Task directions:
Reproduce precisely the lines of the listing below, starting with the line that contains "nothing done, its" and stopping after the line that contains "old completion message"; include nothing else.

++++ The data

/-- `t` is `s` but for the vector registers, the mask registers, the pc, ES and the last destination of the strand in focus, and the
number of the next queue entry. -/
def KeptButVec (s t : State) : Prop :=
  t = { s with fresh := s.fresh + 1, me := { s.me with
          pc := t.me.pc
          vec := { s.me.vec with regs := t.me.vec.regs, masks := t.me.vec.masks }
          ctl := { s.me.ctl with es := 0, ldv := false } } }

/-- Nothing stands in the way of a vector instruction of the strand in focus: its lanes are calm, its element width is one of the four
of 08 R237, no stream slot stands before queued work, ES is at most VL, and VL is at most what a register holds. -/
structure State.VecReady (s : State) : Prop extends State.LanesCalm s where
  width : s.me.ctl.vt.toNat % 8 ≤ 3
  slots : ∀ q, (s.me.slot q).ahead = 0
  first : s.me.ctl.es.toNat ≤ s.me.ctl.vl.toNat
  length : s.me.ctl.vl.toNat ≤ s.me.capacity (vtSew s.me.ctl.vt)
  words : s.me.capacity (vtSew s.me.ctl.vt) ≤ 65536 * (64 / vtSew s.me.ctl.vt)

/-- The elements on which an instruction with mask `m` acts: from `lo` below VL, active (08 R241). -/
def State.actives (s : State) (m : MReg) (lo : Nat) : List Nat :=
  (List.range s.me.ctl.vl.toNat).filter fun k => decide (lo ≤ k) && s.me.vec.active m.toNat k

/-- `s` with the flags of these results raised. -/
def State.flagged (s : State) (l : List Elem) : State :=
  (s.raiseF (l.foldl (fun f e => f ||| e.ff) 0)).raiseI (l.foldl (fun f e => f ||| e.fi) 0)

/-- `t` is `s` after a vector instruction that raised the flags of the results `l` and wrote the vector registers `d` to `d + g - 1`, of
which element `k` of register `d + j`, of width `sew`, now holds `f j k`, `k` below `cap`: every other vector register and every mask
register is as it was, the pc is past the instruction, ES is 0, and nothing else changed. -/
structure VecWrote (s t : State) (l : List Elem) (d g sew cap : Nat) (f : Nat → Nat → Nat) : Prop where
  frame : KeptButVec (s.flagged l) t
  pc : t.me.pc = s.me.pc + 4
  masks : t.me.vec.masks = s.me.vec.masks
  others : ∀ n w, n < d ∨ d + g ≤ n → w < 65536 → t.me.vec.word n w = s.me.vec.word n w
  elems : ∀ j k, j < g → k < cap → t.me.vec.elem sew (d + j) k = f j k

/-- What 08 R241 leaves in element `k` of destination register `n` under mask `m`: `x` where it is active, what it held below ES, and
by VT.MPOL and VT.TAIL where it is masked off or beyond VL. -/
def State.byRule (s : State) (m : MReg) (n k x : Nat) : Nat :=
  let old := s.me.vec.elem (vtSew s.me.ctl.vt) n k
  if k < s.me.ctl.es.toNat then old
  else if k < s.me.ctl.vl.toNat then
    (if s.me.vec.active m.toNat k then x else if s.me.ctl.vt.getLsbD 10 then 0 else old)
  else if s.me.ctl.vt.getLsbD 9 then 0 else old

/-- Vector instruction `i` completes: element `k` of register `j` of its destination group takes the result `r j k` by 08 R241, and the
flags of the active results are raised. -/
def WritesElems (i : Instr) (s : State) (d : Reg) (m : MReg) (r : Nat → Nat → Elem) : Prop :=
  ∃ t, exec i s = .next t ∧
    VecWrote s t ((s.actives m s.me.ctl.es.toNat).flatMap fun k => (List.range (vtGroup s.me.ctl.vt)).map fun j => r j k)
      d.toNat (vtGroup s.me.ctl.vt) (vtSew s.me.ctl.vt) (s.me.capacity (vtSew s.me.ctl.vt))
      fun j k => s.byRule m (d.toNat + j) k (r j k).bits

/-- Vector instruction `i` completes: bit `k` of its destination mask takes the result `r k` by 08 R241, a write of m0 is discarded, and
the flags `ff` of the active results are raised. -/
def WritesBits (i : Instr) (s : State) (d m : MReg) (r : Nat → Bool × BitVec 5) : Prop :=
  ∃ t, exec i s = .next t ∧ t.me.pc = s.me.pc + 4 ∧ t.me.vec.regs = s.me.vec.regs ∧
    KeptButVec (s.flagged ((s.actives m s.me.ctl.es.toNat).map fun k => ⟨0, (r k).2, 0⟩)) t ∧
    (∀ n k, n ≠ d.toNat ∨ n = 0 → k < 2 ^ 20 → t.me.vec.mask n k = s.me.vec.mask n k) ∧
    (d ≠ 0 → ∀ k, k < s.me.capacity (vtSew s.me.ctl.vt) → t.me.vec.mask d.toNat k =
      if k < s.me.ctl.es.toNat then s.me.vec.mask d.toNat k
      else if k < s.me.ctl.vl.toNat then
        (if s.me.vec.active m.toNat k then (r k).1 else !s.me.ctl.vt.getLsbD 10 && s.me.vec.mask d.toNat k)
      else !s.me.ctl.vt.getLsbD 9 && s.me.vec.mask d.toNat k)

/-- Permutation `i` completes: where VL is at most ES nothing is written, else element `k` of register `j` of its destination group
becomes `f j k`, from element 0 upward (09 R265). -/
def Permutes (i : Instr) (s : State) (d : Reg) (f : Nat → Nat → Nat) : Prop :=
  ∃ t, exec i s = .next t ∧
    VecWrote s t [] d.toNat (vtGroup s.me.ctl.vt) (vtSew s.me.ctl.vt) (s.me.capacity (vtSew s.me.ctl.vt))
      fun j k => if s.me.ctl.vl.toNat ≤ s.me.ctl.es.toNat then s.me.vec.elem (vtSew s.me.ctl.vt) (d.toNat + j) k else f j k

/-- Reduction `i` completes: where VL is at most ES nothing is written, else element 0 of its destination becomes `r`, the others are tail
(09 R273), and the flags of `r` are raised. -/
def Reduces (i : Instr) (s : State) (d : Reg) (r : Elem) : Prop :=
  ∃ t, exec i s = .next t ∧
    VecWrote s t (if s.me.ctl.vl.toNat ≤ s.me.ctl.es.toNat then [] else [r]) d.toNat 1 (vtSew s.me.ctl.vt) (s.me.capacity (vtSew s.me.ctl.vt))
      fun _ k => if s.me.ctl.vl.toNat ≤ s.me.ctl.es.toNat then s.me.vec.elem (vtSew s.me.ctl.vt) d.toNat k
        else if k = 0 then r.bits
        else if s.me.ctl.vt.getLsbD 9 then 0 else s.me.vec.elem (vtSew s.me.ctl.vt) d.toNat k

/-- The sum of the `2^n` leaves from `lo` upward, as the tree of 07 R233 pairs them: a node with one branch absent is the other branch. -/
def pairSum (f : FF) (mode : RMode) (leaf : Nat → Option Nat) : Nat → Nat → Option Elem
  | 0, lo => (leaf lo).map plain
  | n + 1, lo =>
    match pairSum f mode leaf n lo, pairSum f mode leaf n (lo + 2 ^ n) with
    | some x, some y =>
      let r := f.add mode (f.value x.bits) (f.value y.bits)
      some ⟨r.1, x.ff ||| y.ff ||| r.2, 0⟩
    | some x, none => some x
    | none, y => y

/-- Matrix instruction `i` of `len` bytes completes: cell (p, q) of tile `g` becomes `f p q`, the tile's guard weight `w`, and these flags
are raised; every other tile, vector register and mask register is as it was, the pc is past it, ES is 0, and nothing else changed. -/
def WritesCells (i : Instr) (len : Nat) (s : State) (g : MReg) (w : Nat) (ff : BitVec 5) (fi : BitVec 4) (f : Nat → Nat → Word) : Prop :=
  ∃ t, exec i s = .next t ∧
    (let u := (s.raiseF ff).raiseI fi
     t = { u with fresh := s.fresh + 1, me := { u.me with
             pc := s.me.pc + word len
             vec := { u.me.vec with tiles := t.me.vec.tiles, weights := t.me.vec.weights }
             ctl := { u.me.ctl with es := 0, ldv := false } } }) ∧
    (∀ p q, p < s.me.tileSide → q < s.me.tileSide → t.me.vec.cell g.toNat p q = f p q) ∧
    (∀ k p q, k ≠ g.toNat → p < 64 → q < 64 → t.me.vec.cell k p q = s.me.vec.cell k p q) ∧
    t.me.vec.weight g.toNat = w ∧ ∀ k, k ≠ g.toNat → t.me.vec.weight k = s.me.vec.weight k

/-! ### Registers reached by address -/

/-- `t` is `s` but for the register at address `r`, which now holds `v`: every other register holds what it did. -/
def RegBecomes (s t : State) (r : Nat) (v : Word) : Prop :=
  t = { s with fw := t.fw } ∧ t.rd r = v ∧ ∀ q, q / 8 ≠ r / 8 → t.rd q = s.rd q

/-- `i` in `s` completes and leaves `u` but for the register at `r`, which now holds `v`. -/
def SetsReg (i : Instr) (s u : State) (r : Nat) (v : Word) : Prop := ∃ t, exec i s = .next t ∧ RegBecomes u t r v

/-- `t` is `s` but for the registers at `r` and `q`, which now hold `v` and `w`. -/
def RegsBecome (s t : State) (r : Nat) (v : Word) (q : Nat) (w : Word) : Prop :=
  t = { s with fw := t.fw } ∧ t.rd r = v ∧ t.rd q = w ∧ ∀ p, p / 8 ≠ r / 8 → p / 8 ≠ q / 8 → t.rd p = s.rd p

/-- `m` is `s`'s memory with `n` bytes from memory key `p` reading as zero: every other byte reads as before. -/
def Wiped (s : State) (m : Memory) (p n : Nat) : Prop := ∀ k, m.byte k = if p ≤ k ∧ k < p + n then 0 else s.mem.byte k

/-! ### L2 slices and memory-side caches -/

/-- A table of cache sets holds line `l` in set `k`. -/
def Holds (m : NMap (List CacheLine)) (k : Nat) (l : CacheLine) : Prop := ∃ x, (k, x) ∈ m ∧ l ∈ x

/-- `t` asks the DRAM controllers for some lines after all that `s` had to do, and has nothing else to do more than `s`. -/
def AsksDram (s t : State) : Prop := ∃ es, (∀ e ∈ es, ∃ p, e = Event.dramAccess p) ∧ t.agenda = s.agenda ++ es

/-! ### The stream engine -/

/-- Instruction `i` of `len` bytes takes slot `q` in `u`: the slot is BUSY with the form and operands captured and nothing done, its
old completion message is removed, the pc passes, and the engine is called, or the copy has ended without an access. -/
def Copies (i : Instr) (s u : State) (len : Nat) (f : StreamForm) (d a b : Reg) (q : BitVec 2) (x : Option (BitVec 5)) : Prop :=
  ∃ t, exec i s = .next t ∧
    (let sl := t.me.slot q
     sl.phase = .busy ∧ sl.form = f ∧ sl.a = s.reg a ∧ sl.b = s.reg b ∧ sl.sd = s.reg d ∧ sl.d = d ∧ sl.vl = s.me.ctl.vl.toNat
      ∧ sl.vt = s.me.ctl.vt ∧ sl.arrive = x ∧ sl.count = 0 ∧ sl.ahead = s.me.queue.length
      ∧ (sl.ended = false → .streamUnit (BitVec.ofNat 7 s.tid.cluster) ∈ t.agenda)
      ∧ (sl.ended = true → .streamCopyDone s.tid q ∈ t.agenda ∧ (sl.status = 4 ∨ sl.status = 0 ∧ s.reg b = 0))
      ∧ (∀ p, p ≠ q → t.me.slot p = u.me.slot p))
    ∧ t.me.msgs = (u.me.msgs.filter fun m => !m.isCompletion q)
    ∧ (t.me.pend = u.me.pend ∨ t.me.pend = (u.me.dropSlot q).pend)
    ∧ t = { u with
            agenda := t.agenda
            clusters := t.clusters
            me := { u.me with pc := u.me.pc + word len, slots := t.me.slots, msgs := t.me.msgs, pend := t.me.pend
                              ctl := { u.me.ctl with ldv := false } } }
    ∧ (x = none → t.clusters = u.clusters)

/-- The first word `w` of the entry that a handle names, read as VSTREAM reads it at issue, and the state `u` after that read: the
tenant has a table, the entry's bytes are near, and the read answers them (11 R325, R329). -/
def HandleRead (s : State) (h : Word) (u : State) (w : Nat) : Prop :=
  let a := { s.agent with app := true }
  ∃ va parts v bs, s.handleEntry s.tid.cluster s.me.ctl.tenant.toNat (fld h 0 8) = some va
    ∧ s.resolve a .eread va 8 = .ok parts ∧ (∀ p ∈ parts, p.1.far = false)
    ∧ s.readParts a false va parts = (v, .ok bs) ∧ u = v.noteAccess a va (parts.map Prod.snd) ∧ w = leNat bs

/-- The request or resume of cluster `c` that a new mark is attached to: the first, in the order of R201, that has no mark attached,
or none where each of them has one (06 R203). -/
def AttachesTo (s : State) (c : Nat) : Option Tid → Prop
  | some t => ∃ l r, s.resumable c ++ s.requests c = l ++ t :: r ∧ s.markedFor c t = false ∧ ∀ u ∈ l, s.markedFor c u = true
  | none => ∀ u ∈ s.resumable c ++ s.requests c, s.markedFor c u = true

/-- The tables of the clusters, of their TLBs and of the TLBs of their lane groups are in canonical form. -/
def State.tlbsCanonical (s : State) : Prop :=
  NMap.wf Cluster.reset s.clusters = true ∧
    ∀ c, NMap.wf [] (s.cluster c).tlb = true ∧ NMap.wf [] (s.cluster c).laneTlb = true

/-- Table `m` of TLB entries has become `n`: it lists what it listed, in order, but for the entries that TLBINV `w` names: those of its
tenant, all of them with ALL, else those of the page at VPN (13 R391). -/
def DropsNamed (w : Word) (l m : List TlbEntry) : Prop :=
  m = l.filter fun e => !(decide (e.tenant = fld w 32 5)
    && (bitOf w 61 || decide (e.vpn = if e.big then fld w 0 32 / 2 ^ 13 else fld w 0 32)))

/-! ### The private window -/

/-- The memory key of offset `o` in the private window of the strand in focus: its context's 8 KiB of its core's TCM, above the
64 KiB of the core scratchpad (01 R31, 05 R160). -/
def State.privKey (s : State) (o : Nat) : Nat := tcmKey s.tid.core (0x10000 + 0x2000 * s.tid.ctx + o)

/-- The generic address of offset `o` in the private window (01 R31). -/
def privAddr (o : Nat) : Word := 0xE000000000000000 + word o

/-- The little-endian number in `n` bytes of the private window from offset `o` upward. -/
def State.privNum (s : State) (o n : Nat) : Nat := leNat (s.mem.bytes (s.privKey o) n)

/-- The place of the private window's offset `o`. -/
def privPlace (s : State) (o : Nat) : Place :=
  { kind := .tcm, key := s.privKey o, keyId := 0, cached := false, alloc := false, replica := false, fills := false }

/-- The parts of an access to the private window, one for each aligned block of eight bytes (03 R84). -/
def privParts (s : State) (o n : Nat) : List (Place × Nat) :=
  if n ≤ 8 - o % 8 then [(privPlace s o, n)]
  else [(privPlace s o, 8 - o % 8), (privPlace s (o + (8 - o % 8)), n - (8 - o % 8))]

/-- Nothing stands in the way of an access of the strand in focus to its private window: no access of it is outstanding, it
has read no store that is on its way, no vector instruction of order sc is in progress, no word of memory holds a stored error, no injection is armed for it and no line is in migration or replicated; memory is canonical. -/
structure State.Calm (s : State) : Prop where
  noWait : s.me.waits = false
  noWrites : s.me.writes = []
  noSeen : s.me.seen = []
  noSc : s.sys.scRun = none
  noSyndrome : s.synd = []
  noPoison : s.poison = []
  noMigration : s.sys.migrating = []
  noReplica : s.sys.replicas = []
  noInjection : ∀ c, bitOf (s.rd (rDinj c)) 63 = false
  memory : s.mem.wf = true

++++++++

Output:
/-- Instruction `i` of `len` bytes takes slot `q` in `u`: the slot is BUSY with the form and operands captured and nothing done, its
old completion message is removed, the pc passes, and the engine is called, or the copy has ended without an access. -/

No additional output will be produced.